THE president of the Supreme Court on Wednesday issued a damning indictment of the justice system and the court infrastructure, which he compared to a third-world country, calling it a disgrace to the country’s capital.
The delays in Cyprus’ judiciary system are unacceptable for a modern EU member state, Supreme Court President Myronas Nikolatos said told MPs, adding that Cyprus ranks worst across the EU in the number of judges proportionate to the population.
Speaking during the House Finance committee which was examining the judicial service budget, Nikolatos said that while the judiciary in Cyprus was independent, impartial and honest, the delays observed in delivering justice were unacceptable and primarily down to lack of staffing due to austerity policies in place since the over the last few years.
Responding to questions on how Cyprus fares compared with other EU countries, Nikolatos told MPs the island is the worst country across the block when it comes to the number of judges in proportion to the population and also the last as far as spending on the judiciary was concerned.
He added that Cyprus ranked “somewhere in the middle” for efficiency in court proceedings.
Nikolatos also went on to say that the district courts were worse than those of third-world countries and “it is a disgrace for the capital of Cyprus to have such buildings.”
During a recent visit there, judges were desperate due to the state of the buildings and how understaffed it is, he said.
The Supreme Court head said that despite attempts by the justice ministry, there was also still no computerised system for Cypriot courts.
Efforts are being undertaken, spearheaded by the justice and finance ministry so that a system of electronic justice and a computerised system can begin operating by the beginning of 2018.
Additionally, civil procedures as they stand at the moment allow for an abuse of the system and a waste of court’s time, Niklatos said. Despite continuous attempts, a suitable group of people with the necessary knowledge and expertise to take on the task of modernising the system surrounding civil procedures has not been found, he added.
Based on what the situation is now, it is necessary to create a second appeals department to allow Supreme Court deal with major constitutional matters, Nikolatos said.
Additionally, there is now a push to create a specialised commercial court and specialised administrative court for matters concerning international protection, including asylum applications.
The commercial court would have five judges that would have the same rank as district court president and would either be court presidents or lawyers.
An administrative court, set up over a year ago, has been working very well and is a positive step, Nikolatos added.
Committee chairman, Akel’s Aristos Damianou said that “after the realisation that “we are not doing well at all in the health and education sectors, today we can also realise that we are also not doing well in the sector of delivering justice.”
Not as far as the standard of justice but the speed of it and the problems surrounding the judicial system, he said.
Meanwhile, during the same committee session, Attorney-general Costas Clerides said major reforms would be undertaken with the legal service, which is currently cooperating with Irish experts on preparing on study evaluating the best way to do so.
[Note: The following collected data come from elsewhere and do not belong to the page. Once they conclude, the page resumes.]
-- ==== Sys2Proof/Word.lean ====
section
/-! DEFINITION. The word types (spec 00_scope.md R9, R17). -/

namespace Sys2Proof

/-- A 16-bit value: a register, a data word, an instruction word, the pc (R9, R17). -/
abbrev Word := BitVec 16

/-- Half of a word; byte addresses exist at the host interface only (R64). -/
abbrev Byte := BitVec 8

/-- A register index, 0..15; the encoding provides four bits, so every index is legal (R34). -/
abbrev RegIdx := Fin Config.nregs

end Sys2Proof
end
The aim is that the legal service asserts its independence and autonomy from the state service and practitioners can be equated with judicial staffers and not be hired by the Public Service Commission like all other civil servants.
A draft bill has already been submitted, which the committee chairman Giorgos Georgiou said he had earlier told MPs that the bill should be discussed.
Presenting the budget for his service for 2018, Clerides said the budget was €18.8m compared with last year’s €22m.
The €3m decrease is due to the lowering the budget for compensations and legal costs which is usually done using rough estimates, Clerides said. There is no reason for the budget to be higher and if there is a shortage, a request for more money will be filed accordingly.
Wages are also currently unacceptable, he added, with several employees choosing to progress to the role of judges leaving gaps within the legal service.
Of the 83 positions of state lawyers in the legal service, 31 are still empty however opening up 10 new positions has been approved Clerides said, leaving 41 vacated positions they are trying to fill.
There are also discussions on finding a new building to house the legal service, he added.